OBDACHLOSIGKEIT Rund 20.000 Straßenkinder gibt es in Deutschland. Einige trafen sich am Wochenende in Buch zu einer Konferenz

„20 Prozent aller Kinder und Jugendlichen finden keinen Zugang zur Mitte unserer Gesellschaft“

JÖRG RICHTER, KARUNA

VON GESA STEEGER

Ein weißes Partyzelt unter hohen Eichen. Im Inneren: Junge Männer mit bunten Dreads und Jeanskutten neben cool dreinblickenden Mädchengruppen mit schwarz geschminktem Augenaufschlag. Am Eingang ein Schild, auf dem steht: „Die Jugendhilfe und Ich“. Es herrscht Diskussionsstimmung: Wortfetzen fliegen durch die Luft, Stichpunkte werden festgehalten und Forderungen formuliert.

„Mein Name ist Mensch“ – unter diesem Motto findet an diesem Wochenende der erste „Bundeskongress der Straßenkinder“ in Berlin-Buch statt.

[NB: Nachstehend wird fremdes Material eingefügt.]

-- ==== Sys2Proof/Machine/Dispatch.lean ====
section
/-! DEFINITION. One arm per row of the opcode table, each one call of its meaning. -/

namespace Sys2Proof.Machine
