-- ==== Sys2Proof/Machine/Step.lean ====
section
/-! DEFINITION. One step of the package: the next move, run or at rest. -/

namespace Sys2Proof.Machine

/-- One step: the next move of `selectMove`; a row of the table runs by `exec`. -/
def step (s : State) : Host.Outcome State Fault Refusal :=
  match selectMove s with
  | .run i s' => exec i s'
  | .rest s' => .next s'

/-- The state with an instruction where the next step fetches it: a loaded program of one gang whose first instruction is the
given word (log 10). -/
def State.withFetchWord (s : State) (nbits w : Nat) : State := placeCode (loaded s) nbits w

end Sys2Proof.Machine
end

Organisiert haben die Konferenz das Bündnis für Straßenkinder in Deutschland und der Berliner Verein Karuna – Zukunft für Kinder und Jugendliche in Not International, der versucht, Kinder von der Straße zu holen.

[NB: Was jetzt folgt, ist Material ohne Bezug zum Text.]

/-- The values of the bounds of an interval that is not empty (R141). -/
def ProperBounds (b : FVal × FVal) : Prop :=
  b.1.isNan = false ∧ b.2.isNan = false ∧ b.1 ≠ .inf false ∧ b.2 ≠ .inf true ∧ FVal.lt b.2 b.1 = false

/-- `x` is the least interval that holds every number of `q`: no pattern is a better bound, and a zero bound is −0 below and +0
above (R141, R142). -/
def Tightest (k : Fmt) (q : ℝ → Prop) (x : Iv) : Prop :=
  x.1 < 2 ^ k.width ∧ x.2 < 2 ^ k.width ∧
  (∀ z, q z → Within z (k.value x.1, k.value x.2)) ∧
  (∀ y < 2 ^ k.width, (∀ z, q z → AtLeast z (k.value y)) → FVal.lt (k.value x.1) (k.value y) = false) ∧
  (∀ y < 2 ^ k.width, (∀ z, q z → AtMost z (k.value y)) → FVal.lt (k.value y) (k.value x.2) = false) ∧
  (k.mag x.1 = 0 → x.1 = k.signed true 0) ∧ (k.mag x.2 = 0 → x.2 = 0)

/-- The IEEE formats (R124). -/
def ieee : List Fmt := [fmtF64, fmtF32, fmtF16, fmtBf16]

/-- What BxPack leaves of the values `vs`, none of them a NaN: the shared exponent `x`, the shift `d` of each group and the
magnitude `q` of each element (R129, R131). -/
def BxPacks (mode : Rounding) (mb : Nat) (vs : Nat → FVal) (x : Nat) (d q : Nat → Nat) (sat : Bool) : Prop :=
  let size := fun (i : Nat) => match vs i with
    | .fin _ m e => exact false m e
    | _ => 0
  let ratio := fun (i : Nat) (x d : Nat) => (size i / 2 ^ ((x : ℤ) - 126 - d - mb) : ℚ)
  let fits := fun (i x d : Nat) => ∃ n, RoundsInt mode false (ratio i x d : ℝ) n ∧ n ≤ 2 ^ mb - 1
  let some_ := fun (p : Nat → Prop) => ∃ i < 16, p i
  let start := fun (e : ℤ) => (∀ i < 16, size i < 2 ^ (e + 1)) ∧ (some_ fun i => 2 ^ e ≤ size i)
  let low := fun (x : Nat) => (∃ e : ℤ, start e ∧ x = (e + 127).toNat) ∨ ((∀ i < 16, size i = 0) ∧ x = 0)
  let all := fun (x : Nat) => ∀ i < 16, fits i x 0
  let group := fun (g d : Nat) => (∀ i < 16, i / 4 = g → fits i x d)
  (∃ x0, low x0 ∧ (∀ y, x0 ≤ y → y < x → y ≤ 254 → ¬all y) ∧ x ≤ 254 ∧ ((x0 ≤ x ∧ all x) ∨ (x = 254 ∧ ∀ y, x0 ≤ y → y ≤ 254 → ¬all y))) ∧
  (sat = true ↔ (some_ fun i => (vs i).isInf = true) ∨ ∃ x0, low x0 ∧ ∀ y, x0 ≤ y → y ≤ 254 → ¬all y) ∧
  (∀ g < 4, d g ≤ 3 ∧
    let infinite := ∃ i < 16, i / 4 = g ∧ (vs i).isInf = true
    (infinite → d g = 0) ∧ (¬infinite → (∀ e ≤ 3, d g < e → ¬group g e) ∧ (group g (d g) ∨ d g = 0))) ∧
  ∀ i < 16, if (vs i).isInf = true then q i = 2 ^ mb - 1
    else ∃ n, RoundsInt mode false (ratio i x (d (i / 4)) : ℝ) n ∧ q i = if sat then min n (2 ^ mb - 1) else n

end Sys2Proof.Claims

/-! ## Plain floating point -/

/-- R240 to R245: the plain floating-point instructions of class 0x3 that compute a number. That FEXP2 and FLOG2 are correctly
rounded rests on the model's 320 bits (log entry 13); O17 says by rounding what the functions named here return. -/
def Obligations.FloatArithmeticResults : Prop :=
  ∀ f : Fields,
    (∀ r ∈ [(0x01, Instr.fadd f), (0x02, .fsub f), (0x03, .fmul f), (0x05, .fdiv f), (0x07, .fmin f), (0x08, .fmax f)],
      FloatWrites [patA, patB] r.2 (0xC0 + r.1) f (floatDistance r.1 f) fun s g t =>
        floatBinary r.1 f (patA f s g t) (patB f s g t)) ∧
    (∀ r ∈ [(0x06, Instr.fsqrt f), (0x09, .fabs f), (0x0A, .fneg f), (0x0D, .frnd f), (0x0F, .fexp2 f), (0x10, .flog2 f),
        (0x11, .frcpa f)],
      FloatWrites [patA] r.2 (0xC0 + r.1) f (floatDistance r.1 f) fun s g t => floatUnary r.1 f (patA f s g t)) ∧
    (FloatWrites [patA, patB, patC] (.ffma f) 0xC4 f 4 fun s g t =>
      let k := fmt f
      let a := k.value (patA f s g t)
      let b := k.value (patB f s g t)
      if (a.isZero && b.isInf) || (a.isInf && b.isZero) then (k.nan, flagNV)
      else onValues k [patA f s g t, patB f s g t, patC f s g t]
        (addFloat k ((Rounding.ofCode f.rnd.toNat).getD .rne) (a.mul b) (k.value (patC f s g t)))) ∧
    (FloatWrites [patA] (.fscale f) 0xCE f 4 fun s g t =>
      let k := fmt f
      onValues k [patA f s g t] (match k.value (patA f s g t) with
        | .fin n m e =>
          if m = 0 then (patA f s g t, 0)
          else k.round ((Rounding.ofCode f.rnd.toNat).getD .rne) n m (e + ((srcB f s g t).setWidth 32).toInt)
        | _ => (patA f s g t, 0)))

Gekommen sind 120 Straßenkinder, zwischen 13 und 27 Jahren, aus Hamburg, Dresden, Gera und anderen deutschen Städten. Ihr gemeinsames Ziel ist es, gehört zu werden – von Politik, Justiz und der Gesellschaft. Ihre Themen: Geld, Jugendhilfe, Wohnraum, Medien und Justiz. Diskutiert wird in Workshops, am Ende der Konferenz wollen die Teilnehmer ihre Forderungen der Familienministerin Manuela Schwesig (SDP) übergeben.

„Es geht uns vor allem um Sichtbarkeit“, erklärt Jörg Richter das Anliegen der Konferenz. Er ist einer der Geschäftsführer von Karuna. Gemeinsam mit seinen Kollegen hat er das Treffen organisiert, die vereinseigene Montessorischule zum temporären Konferenzzentrum umgebaut, für Anreise, Verpflegung und Unterbringung der Teilnehmer gesorgt. Er schätzt, dass etwa 20.000 Kinder und Jugendliche in Deutschland auf der Straße leben oder dort ihren Lebensmittelpunkt haben, davon rund 1.000 in Berlin.

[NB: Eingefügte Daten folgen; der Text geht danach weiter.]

-- ==== Sys2Proof/Laws/State.lean ====
section
/-! SUPPORT. What each update of the state reads as: one lemma for each field and each named update. -/

namespace Sys2Proof.Machine

/-! ## `setGang` -/

@[simp] theorem setGang_agenda (s : State) (slot : Nat) (g : Gang) : (setGang s slot g).agenda = s.agenda := rfl
@[simp] theorem setGang_cur (s : State) (slot : Nat) (g : Gang) : (setGang s slot g).cur = s.cur := rfl
@[simp] theorem setGang_free (s : State) (slot : Nat) (g : Gang) : (setGang s slot g).free = s.free := rfl
@[simp] theorem setGang_nextId (s : State) (slot : Nat) (g : Gang) : (setGang s slot g).nextId = s.nextId := rfl
@[simp] theorem setGang_clock (s : State) (slot : Nat) (g : Gang) : (setGang s slot g).clock = s.clock := rfl
@[simp] theorem setGang_acycle (s : State) (slot : Nat) (g : Gang) : (setGang s slot g).acycle = s.acycle := rfl
@[simp] theorem setGang_aphase (s : State) (slot : Nat) (g : Gang) : (setGang s slot g).aphase = s.aphase := rfl
@[simp] theorem setGang_freq (s : State) (slot : Nat) (g : Gang) : (setGang s slot g).freq = s.freq := rfl
@[simp] theorem setGang_bringup (s : State) (slot : Nat) (g : Gang) : (setGang s slot g).bringup = s.bringup := rfl
@[simp] theorem setGang_ready (s : State) (slot : Nat) (g : Gang) : (setGang s slot g).ready = s.ready := rfl
@[simp] theorem setGang_manifest (s : State) (slot : Nat) (g : Gang) : (setGang s slot g).manifest = s.manifest := rfl
@[simp] theorem setGang_staged (s : State) (slot : Nat) (g : Gang) : (setGang s slot g).staged = s.staged := rfl
@[simp] theorem setGang_rollback (s : State) (slot : Nat) (g : Gang) : (setGang s slot g).rollback = s.rollback := rfl
@[simp] theorem setGang_trip (s : State) (slot : Nat) (g : Gang) : (setGang s slot g).trip = s.trip := rfl
@[simp] theorem setGang_gangs (s : State) (slot : Nat) (g : Gang) : (setGang s slot g).gangs = mapSet s.gangs slot g := rfl
@[simp] theorem setGang_bregs (s : State) (slot : Nat) (g : Gang) : (setGang s slot g).bregs = s.bregs := rfl
@[simp] theorem setGang_busy (s : State) (slot : Nat) (g : Gang) : (setGang s slot g).busy = s.busy := rfl
@[simp] theorem setGang_matrix (s : State) (slot : Nat) (g : Gang) : (setGang s slot g).matrix = s.matrix := rfl
@[simp] theorem setGang_dram (s : State) (slot : Nat) (g : Gang) : (setGang s slot g).dram = s.dram := rfl
@[simp] theorem setGang_spad (s : State) (slot : Nat) (g : Gang) : (setGang s slot g).spad = s.spad := rfl
@[simp] theorem setGang_spadGen (s : State) (slot : Nat) (g : Gang) : (setGang s slot g).spadGen = s.spadGen := rfl
@[simp] theorem setGang_host (s : State) (slot : Nat) (g : Gang) : (setGang s slot g).host = s.host := rfl
@[simp] theorem setGang_poison (s : State) (slot : Nat) (g : Gang) : (setGang s slot g).poison = s.poison := rfl
@[simp] theorem setGang_l2 (s : State) (slot : Nat) (g : Gang) : (setGang s slot g).l2 = s.l2 := rfl
@[simp] theorem setGang_repaired (s : State) (slot : Nat) (g : Gang) : (setGang s slot g).repaired = s.repaired := rfl
@[simp] theorem setGang_rings (s : State) (slot : Nat) (g : Gang) : (setGang s slot g).rings = s.rings := rfl
@[simp] theorem setGang_copies (s : State) (slot : Nat) (g : Gang) : (setGang s slot g).copies = s.copies := rfl
@[simp] theorem setGang_broadcasts (s : State) (slot : Nat) (g : Gang) : (setGang s slot g).broadcasts = s.broadcasts := rfl
@[simp] theorem setGang_rootArrivals (s : State) (slot : Nat) (g : Gang) : (setGang s slot g).rootArrivals = s.rootArrivals := rfl
@[simp] theorem setGang_leaves (s : State) (slot : Nat) (g : Gang) : (setGang s slot g).leaves = s.leaves := rfl
@[simp] theorem setGang_descs (s : State) (slot : Nat) (g : Gang) : (setGang s slot g).descs = s.descs := rfl
@[simp] theorem setGang_window (s : State) (slot : Nat) (g : Gang) : (setGang s slot g).window = s.window := rfl
@[simp] theorem setGang_governor (s : State) (slot : Nat) (g : Gang) : (setGang s slot g).governor = s.governor := rfl
@[simp] theorem setGang_workgroups (s : State) (slot : Nat) (g : Gang) : (setGang s slot g).workgroups = s.workgroups := rfl
@[simp] theorem setGang_launches (s : State) (slot : Nat) (g : Gang) : (setGang s slot g).launches = s.launches := rfl
@[simp] theorem setGang_larder (s : State) (slot : Nat) (g : Gang) : (setGang s slot g).larder = s.larder := rfl
@[simp] theorem setGang_larderGen (s : State) (slot : Nat) (g : Gang) : (setGang s slot g).larderGen = s.larderGen := rfl
@[simp] theorem setGang_joins (s : State) (slot : Nat) (g : Gang) : (setGang s slot g).joins = s.joins := rfl
@[simp] theorem setGang_blocked (s : State) (slot : Nat) (g : Gang) : (setGang s slot g).blocked = s.blocked := rfl
@[simp] theorem setGang_windows (s : State) (slot : Nat) (g : Gang) : (setGang s slot g).windows = s.windows := rfl
@[simp] theorem setGang_events (s : State) (slot : Nat) (g : Gang) : (setGang s slot g).events = s.events := rfl
@[simp] theorem setGang_fresh (s : State) (slot : Nat) (g : Gang) : (setGang s slot g).fresh = s.fresh := rfl
@[simp] theorem setGang_startCycle (s : State) (slot : Nat) (g : Gang) : (setGang s slot g).startCycle = s.startCycle := rfl
@[simp] theorem setGang_queues (s : State) (slot : Nat) (g : Gang) : (setGang s slot g).queues = s.queues := rfl
@[simp] theorem setGang_bellOrder (s : State) (slot : Nat) (g : Gang) : (setGang s slot g).bellOrder = s.bellOrder := rfl
@[simp] theorem setGang_hreg (s : State) (slot : Nat) (g : Gang) : (setGang s slot g).hreg = s.hreg := rfl
@[simp] theorem setGang_tlb (s : State) (slot : Nat) (g : Gang) : (setGang s slot g).tlb = s.tlb := rfl
@[simp] theorem setGang_walkCache (s : State) (slot : Nat) (g : Gang) : (setGang s slot g).walkCache = s.walkCache := rfl
@[simp] theorem setGang_icache (s : State) (slot : Nat) (g : Gang) : (setGang s slot g).icache = s.icache := rfl
@[simp] theorem setGang_priLimit (s : State) (slot : Nat) (g : Gang) : (setGang s slot g).priLimit = s.priLimit := rfl
@[simp] theorem setGang_voids (s : State) (slot : Nat) (g : Gang) : (setGang s slot g).voids = s.voids := rfl
@[simp] theorem setGang_bTurn (s : State) (slot : Nat) (g : Gang) : (setGang s slot g).bTurn = s.bTurn := rfl
@[simp] theorem setGang_owed (s : State) (slot : Nat) (g : Gang) : (setGang s slot g).owed = s.owed := rfl
@[simp] theorem setGang_refills (s : State) (slot : Nat) (g : Gang) : (setGang s slot g).refills = s.refills := rfl
@[simp] theorem setGang_barTurn (s : State) (slot : Nat) (g : Gang) : (setGang s slot g).barTurn = s.barTurn := rfl
@[simp] theorem setGang_sends (s : State) (slot : Nat) (g : Gang) : (setGang s slot g).sends = s.sends := rfl
@[simp] theorem setGang_temps (s : State) (slot : Nat) (g : Gang) : (setGang s slot g).temps = s.temps := rfl
@[simp] theorem setGang_overPower (s : State) (slot : Nat) (g : Gang) : (setGang s slot g).overPower = s.overPower := rfl
@[simp] theorem setGang_warm (s : State) (slot : Nat) (g : Gang) : (setGang s slot g).warm = s.warm := rfl
@[simp] theorem setGang_deep (s : State) (slot : Nat) (g : Gang) : (setGang s slot g).deep = s.deep := rfl
@[simp] theorem setGang_misses (s : State) (slot : Nat) (g : Gang) : (setGang s slot g).misses = s.misses := rfl
@[simp] theorem setGang_requests (s : State) (slot : Nat) (g : Gang) : (setGang s slot g).requests = s.requests := rfl
@[simp] theorem setGang_prqSeq (s : State) (slot : Nat) (g : Gang) : (setGang s slot g).prqSeq = s.prqSeq := rfl
@[simp] theorem setGang_tlbBusy (s : State) (slot : Nat) (g : Gang) : (setGang s slot g).tlbBusy = s.tlbBusy := rfl
@[simp] theorem setGang_tlbErr (s : State) (slot : Nat) (g : Gang) : (setGang s slot g).tlbErr = s.tlbErr := rfl
@[simp] theorem setGang_atsEnabled (s : State) (slot : Nat) (g : Gang) : (setGang s slot g).atsEnabled = s.atsEnabled := rfl
@[simp] theorem setGang_priEnabled (s : State) (slot : Nat) (g : Gang) : (setGang s slot g).priEnabled = s.priEnabled := rfl
@[simp] theorem setGang_ats (s : State) (slot : Nat) (g : Gang) : (setGang s slot g).ats = s.ats := rfl
@[simp] theorem setGang_atsMisses (s : State) (slot : Nat) (g : Gang) : (setGang s slot g).atsMisses = s.atsMisses := rfl
@[simp] theorem setGang_parts (s : State) (slot : Nat) (g : Gang) : (setGang s slot g).parts = s.parts := rfl
@[simp] theorem setGang_partstat (s : State) (slot : Nat) (g : Gang) : (setGang s slot g).partstat = s.partstat := rfl
@[simp] theorem setGang_policy (s : State) (slot : Nat) (g : Gang) : (setGang s slot g).policy = s.policy := rfl
@[simp] theorem setGang_clamped (s : State) (slot : Nat) (g : Gang) : (setGang s slot g).clamped = s.clamped := rfl
@[simp] theorem setGang_drainVf (s : State) (slot : Nat) (g : Gang) : (setGang s slot g).drainVf = s.drainVf := rfl
@[simp] theorem setGang_drainPart (s : State) (slot : Nat) (g : Gang) : (setGang s slot g).drainPart = s.drainPart := rfl
@[simp] theorem setGang_drainDevice (s : State) (slot : Nat) (g : Gang) : (setGang s slot g).drainDevice = s.drainDevice := rfl
@[simp] theorem setGang_measured (s : State) (slot : Nat) (g : Gang) : (setGang s slot g).measured = s.measured := rfl
@[simp] theorem setGang_buckets (s : State) (slot : Nat) (g : Gang) : (setGang s slot g).buckets = s.buckets := rfl
@[simp] theorem setGang_pools (s : State) (slot : Nat) (g : Gang) : (setGang s slot g).pools = s.pools := rfl
@[simp] theorem setGang_log (s : State) (slot : Nat) (g : Gang) : (setGang s slot g).log = s.log := rfl
@[simp] theorem setGang_logSeq (s : State) (slot : Nat) (g : Gang) : (setGang s slot g).logSeq = s.logSeq := rfl
@[simp] theorem setGang_watch (s : State) (slot : Nat) (g : Gang) : (setGang s slot g).watch = s.watch := rfl
@[simp] theorem setGang_watchSeq (s : State) (slot : Nat) (g : Gang) : (setGang s slot g).watchSeq = s.watchSeq := rfl
@[simp] theorem setGang_platestat (s : State) (slot : Nat) (g : Gang) : (setGang s slot g).platestat = s.platestat := rfl
@[simp] theorem setGang_plates (s : State) (slot : Nat) (g : Gang) : (setGang s slot g).plates = s.plates := rfl
@[simp] theorem setGang_health (s : State) (slot : Nat) (g : Gang) : (setGang s slot g).health = s.health := rfl
@[simp] theorem setGang_quarantine (s : State) (slot : Nat) (g : Gang) : (setGang s slot g).quarantine = s.quarantine := rfl
@[simp] theorem setGang_quarantined (s : State) (slot : Nat) (g : Gang) : (setGang s slot g).quarantined = s.quarantined := rfl
@[simp] theorem setGang_quarantinedPages (s : State) (slot : Nat) (g : Gang) : (setGang s slot g).quarantinedPages = s.quarantinedPages := rfl
@[simp] theorem setGang_survey (s : State) (slot : Nat) (g : Gang) : (setGang s slot g).survey = s.survey := rfl
@[simp] theorem setGang_surveyGen (s : State) (slot : Nat) (g : Gang) : (setGang s slot g).surveyGen = s.surveyGen := rfl
@[simp] theorem setGang_links (s : State) (slot : Nat) (g : Gang) : (setGang s slot g).links = s.links := rfl
@[simp] theorem setGang_messages (s : State) (slot : Nat) (g : Gang) : (setGang s slot g).messages = s.messages := rfl
@[simp] theorem setGang_outbox (s : State) (slot : Nat) (g : Gang) : (setGang s slot g).outbox = s.outbox := rfl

Einer von diesen 1.000 ist Nico. Der 16-Jährige, braune Haare, breites Grinsen, Typ Mädchenschwarm, sitzt auf einer Bierbank im Hof der Montessorischule, raucht und lauscht dem Stimmengewirr aus dem Partyzelt. Gerade geht es um die Frage, ob und wie die Jugendhilfe Straßenkindern helfen kann.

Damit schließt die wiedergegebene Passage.